theorem State.endFrame_evolves {ps₀ : List Part} {b₀ : State} (s : State) (i : Nat) (count : Bool)
    (hp₀ : [.regs, .video] ⊆ ps₀) (hb₀ : Evolves ps₀ b₀ s) :
    Evolves ps₀ b₀ (State.endFrame s i count) := by
  simp only [List.cons_subset, List.nil_subset, and_true] at hp₀
  unfold State.endFrame
  try dsimp only
  repeat' (first
    | focus (simp (maxDischargeDepth := 60) only [↓State.setSrc_evolves, ↓State.eventCount_evolves, ↓Evolves.foldl,
        ↓Evolves.foldl_fst, ↓Evolves.ite, ↓Evolves.ite_fst, ↓Evolves.elim_opt, Evolves.refl, Nat.le_add_right, implies_true,
        List.cons_subset, List.nil_subset, and_true, hp₀, hb₀];done)
    | (refine Evolves.foldl _ _ _ (fun u x => ?_) ?_ <;> try dsimp only)
    | (refine Evolves.foldl_fst _ _ _ (fun u x => ?_) ?_ <;> try dsimp only)
    | split)

theorem State.beginFrame_evolves {ps₀ : List Part} {b₀ : State} (s : State) (i ts : Nat) (m : Measured) (tf : Option Nat)
    (hp₀ : [.regs, .video] ⊆ ps₀) (hb₀ : Evolves ps₀ b₀ s) :
    Evolves ps₀ b₀ (State.beginFrame s i ts m tf) := by
  simp only [List.cons_subset, List.nil_subset, and_true] at hp₀
  unfold State.beginFrame
  try dsimp only
  repeat' (first
    | focus (simp (maxDischargeDepth := 60) only [↓State.setFld_evolves, ↓State.setSrc_evolves, ↓State.eventCount_evolves,
        ↓Evolves.foldl, ↓Evolves.foldl_fst, ↓Evolves.ite, ↓Evolves.ite_fst, ↓Evolves.elim_opt, Evolves.refl, Nat.le_add_right,
        implies_true, List.cons_subset, List.nil_subset, and_true, hp₀, hb₀];done)
    | (refine Evolves.foldl _ _ _ (fun u x => ?_) ?_ <;> try dsimp only)
    | (refine Evolves.foldl_fst _ _ _ (fun u x => ?_) ?_ <;> try dsimp only)
    | split)

theorem State.keepFrame_evolves {ps₀ : List Part} {b₀ : State} (s : State) (i : Nat) (f : FrameIn)
    (hp₀ : [.regs, .video] ⊆ ps₀) (hb₀ : Evolves ps₀ b₀ s) :
    Evolves ps₀ b₀ (State.keepFrame s i f) := by
  simp only [List.cons_subset, List.nil_subset, and_true] at hp₀
  unfold State.keepFrame
  try dsimp only
  repeat' (first
    | focus (simp (maxDischargeDepth := 60) only [↓State.setSrc_evolves, ↓State.setFld_evolves, ↓State.setFlag_evolves,
        ↓State.event_evolves, ↓State.setSrcMode_evolves, ↓Evolves.foldl, ↓Evolves.foldl_fst, ↓Evolves.ite, ↓Evolves.ite_fst,
        ↓Evolves.elim_opt, Evolves.refl, Nat.le_add_right, implies_true, List.cons_subset, List.nil_subset, and_true, hp₀,
        hb₀];done)
    | (refine Evolves.foldl _ _ _ (fun u x => ?_) ?_ <;> try dsimp only)
    | (refine Evolves.foldl_fst _ _ _ (fun u x => ?_) ?_ <;> try dsimp only)
    | split)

====

§ **Problem description**: The answer should be one number: how many lines in the data contain the word "Part".

§ **Answer area**: 3